This is part two of a three-part blog post about the problem of protein design. Part one can be found here.
In this blog post, we’re going to introduce a physics concept called a partition function, which will help us think quantitatively about the energy landscape described in the previous blog post. Partition functions come from a branch of physics called statistical mechanics, which uses probability to describe how large ensembles of molecules behave—typically in conditions of thermodynamic equilibrium. Before we get into partition functions, let's review what it means to be "at thermodynamic equilibrium."
Proteins at equilibrium
Consider a test tube containing a sample of protein in water. Let’s say the test tube contains a billion billion (1018) identical protein molecules, which is about the amount of protein we generally work with in the lab. If we let the test tube sit long enough at room temperature, the contents of the test tube will reach thermodynamic equilibrium. At equilibrium, the temperature is the same everywhere in the test tube, and the molecules in the test tube have settled into their most balanced configuration. Or, in other words, all the thermal motion in the test tube is distributed as evenly as possible among all the molecules in the test tube. This is important because it means the behavior of all 1018 protein molecules should be consistent throughout the test tube. And this allows us to treat all of the protein molecules together as an ensemble. Even if we can’t point to an individual protein molecule in the sample and describe exactly what that molecule is doing, we can use statistical mechanics to describe the ensemble as a whole.
Suppose our protein is stable at room temperature.

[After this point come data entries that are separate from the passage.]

-- ==== Sys2Proof/Laws/Sparse.lean ====
section
/-!
SUPPORT. Reading after writing a sparse map, and the canonical form: every operation over storage keeps it.
-/

namespace Sys2Proof

namespace Sparse

variable {α : Type} {d : α}

theorem rd_del_same (m : Sparse α) (k : Nat) : rd d (del m k) k = d := by
  induction m with
  | nil => rfl
  | cons e r ih =>
    obtain ⟨k', v⟩ := e
    simp only [del]
    split
    · exact ih
    · simp [rd, *]

theorem rd_del_ne (m : Sparse α) {k j : Nat} (h : j ≠ k) : rd d (del m k) j = rd d m j := by
  induction m with
  | nil => rfl
  | cons e r ih =>
    obtain ⟨k', v⟩ := e
    simp only [del]
    split
    · subst k'; simp [rd, ih, Ne.symm h]
    · simp [rd, ih]

theorem rd_ins_same (m : Sparse α) (k : Nat) (v : α) (h : ∀ e ∈ m, e.1 ≠ k) : rd d (ins m k v) k = v := by
  induction m with
  | nil => simp [ins, rd]
  | cons e r ih =>
    obtain ⟨k', w⟩ := e
    simp only [ins]
    split
    · simp [rd]
    · have h' : k' ≠ k := h (k', w) (by simp)
      simp [rd, h', ih fun e he => h e (by simp [he])]

theorem rd_ins_ne (m : Sparse α) {k j : Nat} (v : α) (h : j ≠ k) : rd d (ins m k v) j = rd d m j := by
  induction m with
  | nil => simp [ins, rd, Ne.symm h]
  | cons e r ih =>
    obtain ⟨k', w⟩ := e
    simp only [ins]
    split
    · simp [rd, Ne.symm h]
    · simp [rd, ih]

theorem mem_del (m : Sparse α) (k : Nat) : ∀ e ∈ del m k, e.1 ≠ k ∧ e ∈ m := by
  induction m with
  | nil => simp [del]
  | cons e r ih =>
    obtain ⟨k', v⟩ := e
    simp only [del]
    split
    · intro e he; exact ⟨(ih e he).1, by simp [(ih e he).2]⟩
    · intro e he
      rcases List.mem_cons.1 he with rfl | he
      · simpa using ‹_›
      · exact ⟨(ih e he).1, by simp [(ih e he).2]⟩

/-- A map read at a key after that key was set. -/
@[simp] theorem rd_wr_same [DecidableEq α] (m : Sparse α) (k : Nat) (v : α) : rd d (wr d m k v) k = v := by
  unfold wr
  split
  · subst v; exact rd_del_same m k
  · exact rd_ins_same _ _ _ fun e he => (mem_del m k e he).1

/-- A map read at another key. -/
theorem rd_wr_ne [DecidableEq α] (m : Sparse α) {k j : Nat} (v : α) (h : j ≠ k) : rd d (wr d m k v) j = rd d m j := by
  unfold wr
  split
  · exact rd_del_ne m h
  · rw [rd_ins_ne _ _ h, rd_del_ne m h]

theorem rd_wr [DecidableEq α] (m : Sparse α) (k j : Nat) (v : α) :
    rd d (wr d m k v) j = if j = k then v else rd d m j := by
  split
  · subst j; simp
  · exact rd_wr_ne m v ‹_›

/-! ### The canonical form -/

variable [DecidableEq α]

theorem okFrom_mono {n n' : Nat} (h : n' ≤ n) : ∀ m : Sparse α, okFrom d n m = true → okFrom d n' m = true
  | [], _ => rfl
  | (k, v) :: r, hm => by
    simp only [okFrom, Bool.and_eq_true, decide_eq_true_eq] at hm ⊢
    exact ⟨⟨le_trans h hm.1.1, hm.1.2⟩, hm.2⟩

theorem okFrom_del (k : Nat) : ∀ (m : Sparse α) (n : Nat), okFrom d n m = true → okFrom d n (del m k) = true
  | [], _, _ => rfl
  | (k', v) :: r, n, hm => by
    simp only [okFrom, Bool.and_eq_true, decide_eq_true_eq] at hm
    simp only [del]
    split
    · exact okFrom_mono (Nat.le_succ_of_le hm.1.1) _ (okFrom_del k r _ hm.2)
    · simp only [okFrom, Bool.and_eq_true, decide_eq_true_eq]
      exact ⟨hm.1, okFrom_del k r _ hm.2⟩

theorem okFrom_ins (k : Nat) (v : α) (hv : v ≠ d) : ∀ (m : Sparse α) (n : Nat), n ≤ k → (∀ e ∈ m, e.1 ≠ k) →
    okFrom d n m = true → okFrom d n (ins m k v) = true
  | [], n, hn, _, _ => by simp [ins, okFrom, hn, hv]
  | (k', w) :: r, n, hn, hk, hm => by
    have hm' := hm
    simp only [okFrom, Bool.and_eq_true, decide_eq_true_eq] at hm'
    simp only [ins]
    split
    · simp only [okFrom, Bool.and_eq_true, decide_eq_true_eq]
      exact ⟨⟨hn, hv⟩, ⟨by omega, hm'.1.2⟩, hm'.2⟩
    · have hne : k' ≠ k := hk (k', w) (by simp)
      simp only [okFrom, Bool.and_eq_true, decide_eq_true_eq]
      exact ⟨hm'.1, okFrom_ins k v hv r _ (by omega) (fun e he => hk e (by simp [he])) hm'.2⟩

/-- Setting a key keeps the canonical form. -/
theorem wf_wr (m : Sparse α) (k : Nat) (v : α) (h : wf d m = true) : wf d (wr d m k v) = true := by
  unfold wf wr at *
  split
  · exact okFrom_del k m 0 h
  · exact okFrom_ins k v ‹_› _ 0 (Nat.zero_le _) (fun e he => (mem_del m k e he).1) (okFrom_del k m 0 h)

theorem okFrom_ofFnFrom (f : Nat → α) : ∀ (n k : Nat), okFrom d k (ofFnFrom d f k n) = true
  | 0, _ => rfl
  | n + 1, k => by
    simp only [ofFnFrom]
    split
    · exact okFrom_mono (Nat.le_succ k) _ (okFrom_ofFnFrom f n (k + 1))
    · simp only [okFrom, Bool.and_eq_true, decide_eq_true_eq]
      exact ⟨⟨le_rfl, ‹_›⟩, okFrom_ofFnFrom f n (k + 1)⟩

/-- A map made from a function is in canonical form. -/
theorem wf_ofFn (n : Nat) (f : Nat → α) : wf d (ofFn d n f) = true := okFrom_ofFnFrom f n 0

theorem rd_ofFnFrom (f : Nat → α) : ∀ (n k j : Nat), rd d (ofFnFrom d f k n) j = if k ≤ j ∧ j < k + n then f j else d
  | 0, k, j => by simp [ofFnFrom, rd]
  | n + 1, k, j => by
    simp only [ofFnFrom]
    split
    · rw [rd_ofFnFrom f n (k + 1) j]
      rcases eq_or_ne j k with rfl | hj
      · simp [*]
      · have : (k + 1 ≤ j ∧ j < k + 1 + n) ↔ (k ≤ j ∧ j < k + (n + 1)) := by omega
        exact if_congr this rfl rfl
    · rcases eq_or_ne k j with rfl | hj
      · simp [rd]
      · rw [rd, if_neg hj, rd_ofFnFrom f n (k + 1) j]
        have : (k + 1 ≤ j ∧ j < k + 1 + n) ↔ (k ≤ j ∧ j < k + (n + 1)) := by omega
        exact if_congr this rfl rfl

theorem rd_ofFn (n : Nat) (f : Nat → α) (j : Nat) : rd d (ofFn d n f) j = if j < n then f j else d := by
  simp [ofFn, rd_ofFnFrom]

theorem okFrom_dropTo (a : Nat) : ∀ (m : Sparse α) (n : Nat), okFrom d n m = true → okFrom d (max n a) (dropTo a m) = true
  | [], _, _ => rfl
  | (k, v) :: r, n, hm => by
    simp only [okFrom, Bool.and_eq_true, decide_eq_true_eq] at hm
    simp only [dropTo]
    split
    · exact okFrom_mono (by omega) _ (okFrom_dropTo a r _ hm.2)
    · simp only [okFrom, Bool.and_eq_true, decide_eq_true_eq]
      exact ⟨⟨by omega, hm.1.2⟩, hm.2⟩

/-- Every key of the map is below b. -/
def below (b : Nat) (m : Sparse α) : Prop := ∀ e ∈ m, e.1 < b

theorem below_takeTo (b : Nat) (m : Sparse α) : below b (takeTo b m) := by
  induction m with
  | nil => simp [below, takeTo]
  | cons e r ih =>
    obtain ⟨k, v⟩ := e
    simp only [takeTo]
    split
    · have hk : k < b := ‹_›
      intro e he
      rcases List.mem_cons.1 he with rfl | he
      · exact hk
      · exact ih e he
    · simp [below]

theorem okFrom_takeTo (b : Nat) : ∀ (m : Sparse α) (n : Nat), okFrom d n m = true → okFrom d n (takeTo b m) = true
  | [], _, _ => rfl
  | (k, v) :: r, n, hm => by
    simp only [okFrom, Bool.and_eq_true, decide_eq_true_eq] at hm
    simp only [takeTo]
    split
    · simp only [okFrom, Bool.and_eq_true, decide_eq_true_eq]
      exact ⟨hm.1, okFrom_takeTo b r _ hm.2⟩
    · rfl

theorem okFrom_shift (a : Nat) : ∀ (m : Sparse α) (n : Nat), okFrom d n m = true →
    okFrom d (n + a) (m.map fun e => (e.1 + a, e.2)) = true
  | [], _, _ => rfl
  | (k, v) :: r, n, hm => by
    simp only [okFrom, Bool.and_eq_true, decide_eq_true_eq] at hm
    simp only [List.map_cons, okFrom, Bool.and_eq_true, decide_eq_true_eq]
    refine ⟨⟨by omega, hm.1.2⟩, ?_⟩
    have := okFrom_shift a r (k + 1) hm.2
    rwa [show k + 1 + a = k + a + 1 by omega] at this

theorem okFrom_unshift (a : Nat) : ∀ (m : Sparse α) (n : Nat), okFrom d (n + a) m = true →
    okFrom d n (m.map fun e => (e.1 - a, e.2)) = true
  | [], _, _ => rfl
  | (k, v) :: r, n, hm => by
    simp only [okFrom, Bool.and_eq_true, decide_eq_true_eq] at hm
    simp only [List.map_cons, okFrom, Bool.and_eq_true, decide_eq_true_eq]
    refine ⟨⟨by omega, hm.1.2⟩, ?_⟩
    have : k + 1 = (k - a + 1) + a := by omega
    exact okFrom_unshift a r (k - a + 1) (this ▸ hm.2)

theorem okFrom_append (b : Nat) : ∀ (m r : Sparse α) (n : Nat), n ≤ b → okFrom d n m = true → below b m →
    okFrom d b r = true → okFrom d n (m ++ r) = true
  | [], r, n, hn, _, _, hr => okFrom_mono hn _ hr
  | (k, v) :: m, r, n, hn, hm, hb, hr => by
    simp only [okFrom, Bool.and_eq_true, decide_eq_true_eq] at hm
    simp only [List.cons_append, okFrom, Bool.and_eq_true, decide_eq_true_eq]
    have hk : k < b := hb (k, v) (by simp)
    exact ⟨hm.1, okFrom_append b m r (k + 1) hk hm.2 (fun e he => hb e (by simp [he])) hr⟩

/-- A window of a map is in canonical form. -/
theorem wf_window (m : Sparse α) (a n : Nat) (h : wf d m = true) : wf d (window m a n) = true := by
  unfold wf window at *
  have h1 := okFrom_dropTo a m 0 h
  have h2 := okFrom_takeTo (a + n) _ _ h1
  exact okFrom_unshift a _ 0 (by simpa using h2)

/-- A map with the n keys from a replaced is in canonical form. -/
theorem wf_paste (m w : Sparse α) (a n : Nat) (hm : wf d m = true) (hw : wf d w = true) :
    wf d (paste m a n w) = true := by
  unfold wf paste at *
  have h1 := okFrom_takeTo a m 0 hm
  have h2 := okFrom_shift a _ 0 (okFrom_takeTo n w 0 hw)
  have h3 := okFrom_dropTo (a + n) m 0 hm
  simp only [Nat.zero_add, Nat.zero_max] at h2 h3
  have hb1 : below (a + n) (takeTo a m ++ (takeTo n w).map fun e => (e.1 + a, e.2)) := by
    intro e he
    rcases List.mem_append.1 he with he | he
    · have := below_takeTo a m e he; omega
    · obtain ⟨x, hx, rfl⟩ := List.mem_map.1 he
      have := below_takeTo n w x hx
      simp; omega
  exact okFrom_append (a + n) _ _ 0 (by omega) (okFrom_append a _ _ 0 (by omega) h1 (below_takeTo a m) h2) hb1 h3

/-! ### Reading a pasted map -/

theorem rd_append (m r : Sparse α) (k : Nat) (h : ∀ e ∈ m, e.1 ≠ k) : rd d (m ++ r) k = rd d r k := by
  induction m with
  | nil => rfl
  | cons e m ih =>
    obtain ⟨k', v⟩ := e
    have hk : k' ≠ k := h (k', v) (by simp)
    simp [rd, hk, ih fun e he => h e (by simp [he])]

theorem rd_append_left (m r : Sparse α) (k : Nat) (h : ∀ e ∈ r, e.1 ≠ k) : rd d (m ++ r) k = rd d m k := by
  induction m with
  | nil =>
    induction r with
    | nil => rfl
    | cons e r ih =>
      obtain ⟨k', v⟩ := e
      have hk : k' ≠ k := h (k', v) (by simp)
      simpa [rd, hk] using ih fun e he => h e (by simp [he])
  | cons e m ih => obtain ⟨k', v⟩ := e; simp [rd, ih]

theorem above_okFrom {n : Nat} : ∀ {m : Sparse α}, okFrom d n m = true → ∀ e ∈ m, n ≤ e.1
  | [], _ => by simp
  | (k, v) :: r, h => by
    simp only [okFrom, Bool.and_eq_true, decide_eq_true_eq] at h
    intro e he
    rcases List.mem_cons.1 he with rfl | he
    · exact h.1.1
    · have := above_okFrom h.2 e he; omega

theorem rd_below {m : Sparse α} {n k : Nat} (h : okFrom d n m = true) (hk : k < n) : rd d m k = d := by
  have := rd_append_left (d := d) [] m k fun e he => by have := above_okFrom h e he; omega
  simpa [rd] using this

theorem rd_takeTo (b k : Nat) : ∀ (m : Sparse α) (n : Nat), okFrom d n m = true →
    rd d (takeTo b m) k = if k < b then rd d m k else d
  | [], _, _ => by simp [takeTo, rd]
  | (k', v) :: r, n, h => by
    simp only [okFrom, Bool.and_eq_true, decide_eq_true_eq] at h
    simp only [takeTo]
    split
    · simp only [rd]
      split
      · subst k'; simp [*]
      · exact rd_takeTo b k r _ h.2
    · simp only [rd]
      split
      · rw [if_neg (by omega), rd_below h.2 (by omega)]
      · rfl

theorem rd_dropTo (b k : Nat) : ∀ (m : Sparse α) (n : Nat), okFrom d n m = true →
    rd d (dropTo b m) k = if b ≤ k then rd d m k else d
  | [], _, _ => by simp [dropTo, rd]
  | (k', v) :: r, n, h => by
    simp only [okFrom, Bool.and_eq_true, decide_eq_true_eq] at h
    simp only [dropTo]
    split
    · rw [rd_dropTo b k r _ h.2]
      split
      · rw [rd, if_neg (by omega)]
      · rfl
    · split
      · rfl
      · have : okFrom d k' ((k', v) :: r) = true := by
          simp only [okFrom, Bool.and_eq_true, decide_eq_true_eq]; exact ⟨⟨le_rfl, h.1.2⟩, h.2⟩
        exact rd_below this (by omega)

theorem rd_shift (a k : Nat) : ∀ m : Sparse α, rd d (m.map fun e => (e.1 + a, e.2)) (k + a) = rd d m k
  | [] => rfl
  | (k', v) :: r => by
    simp only [List.map_cons, rd, rd_shift a k r, Nat.add_right_cancel_iff]

/-- A map whose n keys from a were replaced, read at any key. -/
theorem rd_paste (m w : Sparse α) (a n k : Nat) (hm : wf d m = true) (hw : wf d w = true) :
    rd d (paste m a n w) k = if a ≤ k ∧ k < a + n then rd d w (k - a) else rd d m k := by
  unfold paste
  have hb1 := below_takeTo a m
  have hb2 := below_takeTo n w
  have ho := above_okFrom (okFrom_dropTo (a + n) m 0 hm)
  by_cases h1 : k < a
  · rw [rd_append_left, rd_append_left, rd_takeTo a k m 0 hm, if_pos h1, if_neg (by omega)]
    · intro e he; obtain ⟨x, _, rfl⟩ := List.mem_map.1 he; simp; omega
    · intro e he; have := ho e he; omega
  · by_cases h2 : k < a + n
    · rw [rd_append_left, rd_append, if_pos ⟨by omega, h2⟩]
      · obtain ⟨j, rfl⟩ : ∃ j, k = j + a := ⟨k - a, by omega⟩
        rw [rd_shift, rd_takeTo n j w 0 hw, if_pos (by omega), Nat.add_sub_cancel]
      · intro e he; have := hb1 e he; omega
      · intro e he; have := ho e he; omega
    · rw [rd_append, rd_dropTo (a + n) k m 0 hm, if_pos (by omega), if_neg (by omega)]
      intro e he
      rcases List.mem_append.1 he with he | he
      · have := hb1 e he; omega
      · obtain ⟨x, hx, rfl⟩ := List.mem_map.1 he
        have := hb2 x hx
        simp; omega

end Sparse

/-! ### Memories -/

namespace Mem

/-- A byte read after it was written. -/
@[simp] theorem get_set_same (m : Mem) (a : Nat) (b : Byte) : (m.set a b).get a = b := Sparse.rd_wr_same m a b
/-- Another byte keeps its value. -/
theorem get_set_ne (m : Mem) {a x : Nat} (b : Byte) (h : x ≠ a) : (m.set a b).get x = m.get x := Sparse.rd_wr_ne m b h

theorem wf_set (m : Mem) (a : Nat) (b : Byte) (h : m.wf = true) : (m.set a b).wf = true := Sparse.wf_wr m a b h

theorem wf_nil : Mem.wf [] = true := rfl

theorem wf_canon : ∀ m : Mem, m.canon.wf = true
  | [] => rfl
  | c :: r => wf_set _ _ _ (wf_canon r)

@[simp] theorem get_canon : ∀ (m : Mem) (a : Nat), m.canon.get a = m.get a
  | [], _ => rfl
  | c :: r, a => by
    show (Mem.set (canon r) c.1 c.2).get a = Sparse.rd 0#8 (c :: r) a
    by_cases h : c.1 = a
    · subst h; rw [get_set_same]; simp [Sparse.rd]
    · rw [get_set_ne _ _ (Ne.symm h), get_canon r a]; simp [Sparse.rd, h, get]

theorem wf_wrN : ∀ (n : Nat) (m : Mem) (a v : Nat), m.wf = true → (m.wrN a n v).wf = true
  | 0, _, _, _, h => h
  | n + 1, m, a, v, h => wf_wrN n _ _ _ (wf_set m a _ h)

theorem wf_wrList : ∀ (bs : List Byte) (m : Mem) (a : Nat), m.wf = true → (m.wrList a bs).wf = true
  | [], _, _, h => h
  | _ :: r, m, a, h => wf_wrList r _ _ (wf_set m a _ h)

theorem wf_copy : ∀ (n : Nat) (m b : Mem) (a sb : Nat), m.wf = true → (m.copy a b sb n).wf = true
  | 0, _, _, _, _, h => h
  | n + 1, m, b, a, sb, h => wf_copy n _ _ _ _ (wf_set m a _ h)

In that case, we expect most of the protein molecules in our test tube will be folded. We say most of the molecules are folded, but not all of them—because in reality the ensemble will adopt a distribution of states, corresponding to all the different valleys in our protein’s energy landscape. Remember, our test tube contains 1018 protein molecules, and at room temperature there is a considerable amount of thermal motion in the test tube jostling around all of the protein molecules. So, even though the conditions are consistent throughout the test tube, there will still be a certain amount of deviation among the molecules of the ensemble. By chance some individual protein molecules will be jostled out of the folded state and into other regions of the energy landscape.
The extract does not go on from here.